BEGIN Supplied records

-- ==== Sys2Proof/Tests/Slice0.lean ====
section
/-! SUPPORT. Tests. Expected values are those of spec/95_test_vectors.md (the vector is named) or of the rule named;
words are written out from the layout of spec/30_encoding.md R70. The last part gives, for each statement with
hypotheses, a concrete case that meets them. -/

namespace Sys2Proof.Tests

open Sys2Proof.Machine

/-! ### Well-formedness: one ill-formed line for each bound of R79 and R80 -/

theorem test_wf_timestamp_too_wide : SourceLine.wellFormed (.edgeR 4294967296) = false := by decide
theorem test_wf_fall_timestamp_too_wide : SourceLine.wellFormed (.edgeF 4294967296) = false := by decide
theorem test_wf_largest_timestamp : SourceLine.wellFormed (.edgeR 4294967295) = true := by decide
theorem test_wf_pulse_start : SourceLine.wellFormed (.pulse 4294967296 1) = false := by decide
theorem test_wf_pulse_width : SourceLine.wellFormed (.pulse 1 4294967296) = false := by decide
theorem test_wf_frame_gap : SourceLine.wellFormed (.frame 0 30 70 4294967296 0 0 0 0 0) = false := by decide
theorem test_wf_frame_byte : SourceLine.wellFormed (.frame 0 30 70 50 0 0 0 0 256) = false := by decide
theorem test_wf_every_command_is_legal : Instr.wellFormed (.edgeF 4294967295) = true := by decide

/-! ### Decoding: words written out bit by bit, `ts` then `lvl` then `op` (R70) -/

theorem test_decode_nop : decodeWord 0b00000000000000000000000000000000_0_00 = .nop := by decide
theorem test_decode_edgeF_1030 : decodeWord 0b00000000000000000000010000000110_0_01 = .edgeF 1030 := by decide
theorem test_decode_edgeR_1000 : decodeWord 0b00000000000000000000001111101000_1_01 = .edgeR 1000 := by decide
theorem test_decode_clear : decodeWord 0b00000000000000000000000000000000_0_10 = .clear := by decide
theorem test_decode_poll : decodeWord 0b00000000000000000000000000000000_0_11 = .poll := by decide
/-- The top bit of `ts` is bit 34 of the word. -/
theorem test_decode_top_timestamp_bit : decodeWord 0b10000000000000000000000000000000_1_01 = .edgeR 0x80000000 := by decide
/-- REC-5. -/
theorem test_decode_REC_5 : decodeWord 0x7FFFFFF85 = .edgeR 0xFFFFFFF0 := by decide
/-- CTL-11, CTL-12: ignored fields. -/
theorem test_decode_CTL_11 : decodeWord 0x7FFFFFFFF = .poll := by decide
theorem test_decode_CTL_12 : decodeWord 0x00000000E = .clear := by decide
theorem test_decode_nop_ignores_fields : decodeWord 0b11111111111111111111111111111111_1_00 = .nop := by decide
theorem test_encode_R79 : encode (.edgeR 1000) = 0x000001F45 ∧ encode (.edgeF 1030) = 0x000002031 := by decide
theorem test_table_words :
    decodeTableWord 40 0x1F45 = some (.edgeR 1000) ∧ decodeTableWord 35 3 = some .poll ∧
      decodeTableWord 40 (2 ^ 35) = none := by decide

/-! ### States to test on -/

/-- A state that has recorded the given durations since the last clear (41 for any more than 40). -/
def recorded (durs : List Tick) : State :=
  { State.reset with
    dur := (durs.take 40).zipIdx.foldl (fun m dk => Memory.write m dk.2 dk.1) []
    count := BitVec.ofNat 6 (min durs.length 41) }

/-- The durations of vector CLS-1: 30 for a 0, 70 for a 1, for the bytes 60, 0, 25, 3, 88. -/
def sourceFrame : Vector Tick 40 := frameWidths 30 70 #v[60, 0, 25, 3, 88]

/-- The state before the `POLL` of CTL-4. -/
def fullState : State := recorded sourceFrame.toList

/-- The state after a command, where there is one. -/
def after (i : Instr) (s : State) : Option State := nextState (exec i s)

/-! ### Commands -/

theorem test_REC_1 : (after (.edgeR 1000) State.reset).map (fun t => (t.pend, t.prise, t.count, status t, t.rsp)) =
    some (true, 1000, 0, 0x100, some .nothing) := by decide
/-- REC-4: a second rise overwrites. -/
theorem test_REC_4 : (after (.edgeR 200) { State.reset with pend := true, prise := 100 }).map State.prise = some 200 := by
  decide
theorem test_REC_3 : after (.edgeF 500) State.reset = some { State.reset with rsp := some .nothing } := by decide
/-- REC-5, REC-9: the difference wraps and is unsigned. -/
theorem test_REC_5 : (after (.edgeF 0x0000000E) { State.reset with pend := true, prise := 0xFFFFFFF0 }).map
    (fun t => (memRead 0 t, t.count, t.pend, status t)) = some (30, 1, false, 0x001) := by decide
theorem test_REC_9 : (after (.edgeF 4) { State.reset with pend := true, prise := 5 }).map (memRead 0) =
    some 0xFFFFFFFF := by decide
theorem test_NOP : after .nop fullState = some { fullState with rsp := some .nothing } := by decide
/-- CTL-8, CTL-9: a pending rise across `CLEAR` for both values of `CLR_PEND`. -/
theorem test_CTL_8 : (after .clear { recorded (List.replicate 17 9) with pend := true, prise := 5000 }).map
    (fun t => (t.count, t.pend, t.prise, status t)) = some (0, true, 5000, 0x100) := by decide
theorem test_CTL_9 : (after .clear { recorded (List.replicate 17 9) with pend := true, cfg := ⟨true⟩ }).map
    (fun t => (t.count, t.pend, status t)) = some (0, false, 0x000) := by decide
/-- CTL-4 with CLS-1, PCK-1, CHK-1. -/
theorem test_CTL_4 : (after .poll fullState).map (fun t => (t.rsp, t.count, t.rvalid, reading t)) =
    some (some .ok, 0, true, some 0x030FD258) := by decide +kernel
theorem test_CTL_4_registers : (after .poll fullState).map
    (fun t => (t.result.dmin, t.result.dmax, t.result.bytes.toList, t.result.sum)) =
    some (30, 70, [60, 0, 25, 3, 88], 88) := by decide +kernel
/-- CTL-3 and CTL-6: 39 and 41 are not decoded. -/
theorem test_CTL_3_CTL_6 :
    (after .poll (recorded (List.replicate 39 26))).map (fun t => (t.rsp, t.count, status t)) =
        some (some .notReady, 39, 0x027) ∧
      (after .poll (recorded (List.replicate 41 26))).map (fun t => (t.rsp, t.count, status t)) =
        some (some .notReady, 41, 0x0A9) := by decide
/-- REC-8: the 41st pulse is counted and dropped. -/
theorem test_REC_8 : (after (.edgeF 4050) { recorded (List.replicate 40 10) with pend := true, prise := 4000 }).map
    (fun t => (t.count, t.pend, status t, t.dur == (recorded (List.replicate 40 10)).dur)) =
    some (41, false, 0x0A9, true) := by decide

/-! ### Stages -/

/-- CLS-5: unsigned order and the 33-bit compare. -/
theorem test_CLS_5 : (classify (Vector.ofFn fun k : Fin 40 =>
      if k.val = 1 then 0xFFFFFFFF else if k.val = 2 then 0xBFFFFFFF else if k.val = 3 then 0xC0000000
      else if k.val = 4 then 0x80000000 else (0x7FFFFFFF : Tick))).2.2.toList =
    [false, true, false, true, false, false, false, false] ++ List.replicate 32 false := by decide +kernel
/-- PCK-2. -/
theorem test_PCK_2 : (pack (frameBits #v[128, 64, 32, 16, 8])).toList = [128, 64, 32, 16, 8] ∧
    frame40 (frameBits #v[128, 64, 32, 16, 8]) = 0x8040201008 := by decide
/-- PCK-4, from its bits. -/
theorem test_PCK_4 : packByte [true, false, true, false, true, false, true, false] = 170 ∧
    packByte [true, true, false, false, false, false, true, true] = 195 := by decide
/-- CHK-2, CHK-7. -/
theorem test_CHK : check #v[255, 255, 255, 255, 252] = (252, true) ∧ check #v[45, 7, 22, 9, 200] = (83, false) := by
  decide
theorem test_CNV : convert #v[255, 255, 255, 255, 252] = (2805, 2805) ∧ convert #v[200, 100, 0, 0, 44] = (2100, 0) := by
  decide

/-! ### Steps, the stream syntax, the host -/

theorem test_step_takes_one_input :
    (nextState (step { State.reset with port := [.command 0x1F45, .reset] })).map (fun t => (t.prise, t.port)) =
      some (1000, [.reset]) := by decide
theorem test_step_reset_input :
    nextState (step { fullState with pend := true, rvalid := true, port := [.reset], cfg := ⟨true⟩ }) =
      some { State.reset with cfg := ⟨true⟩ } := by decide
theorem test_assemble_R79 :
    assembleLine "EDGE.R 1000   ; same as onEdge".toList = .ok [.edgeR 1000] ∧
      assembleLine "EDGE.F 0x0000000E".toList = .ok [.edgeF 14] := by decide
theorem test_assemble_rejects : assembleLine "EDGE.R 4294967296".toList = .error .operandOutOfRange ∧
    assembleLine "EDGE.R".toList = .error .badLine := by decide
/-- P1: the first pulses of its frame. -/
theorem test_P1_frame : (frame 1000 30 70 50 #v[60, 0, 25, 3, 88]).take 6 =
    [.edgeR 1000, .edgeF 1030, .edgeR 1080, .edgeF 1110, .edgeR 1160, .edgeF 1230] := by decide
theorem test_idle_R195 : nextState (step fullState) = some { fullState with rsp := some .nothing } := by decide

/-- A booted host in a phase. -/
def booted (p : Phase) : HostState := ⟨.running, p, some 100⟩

END Supplied records

What is expected:
In the entries above, find the line with "some (true, 1000, 0, 0x100, some" and the line with "theorem test_CTL_4 : (after", then restate word for word both of them and every line between, with nothing more.

Your solution:
    some (true, 1000, 0, 0x100, some .nothing) := by decide
/-- REC-4: a second rise overwrites. -/
theorem test_REC_4 : (after (.edgeR 200) { State.reset with pend := true, prise := 100 }).map State.prise = some 200 := by
  decide
theorem test_REC_3 : after (.edgeF 500) State.reset = some { State.reset with rsp := some .nothing } := by decide
/-- REC-5, REC-9: the difference wraps and is unsigned. -/
theorem test_REC_5 : (after (.edgeF 0x0000000E) { State.reset with pend := true, prise := 0xFFFFFFF0 }).map
    (fun t => (memRead 0 t, t.count, t.pend, status t)) = some (30, 1, false, 0x001) := by decide
theorem test_REC_9 : (after (.edgeF 4) { State.reset with pend := true, prise := 5 }).map (memRead 0) =
    some 0xFFFFFFFF := by decide
theorem test_NOP : after .nop fullState = some { fullState with rsp := some .nothing } := by decide
/-- CTL-8, CTL-9: a pending rise across `CLEAR` for both values of `CLR_PEND`. -/
theorem test_CTL_8 : (after .clear { recorded (List.replicate 17 9) with pend := true, prise := 5000 }).map
    (fun t => (t.count, t.pend, t.prise, status t)) = some (0, true, 5000, 0x100) := by decide
theorem test_CTL_9 : (after .clear { recorded (List.replicate 17 9) with pend := true, cfg := ⟨true⟩ }).map
    (fun t => (t.count, t.pend, status t)) = some (0, false, 0x000) := by decide
/-- CTL-4 with CLS-1, PCK-1, CHK-1. -/
theorem test_CTL_4 : (after .poll fullState).map (fun t => (t.rsp, t.count, t.rvalid, reading t)) =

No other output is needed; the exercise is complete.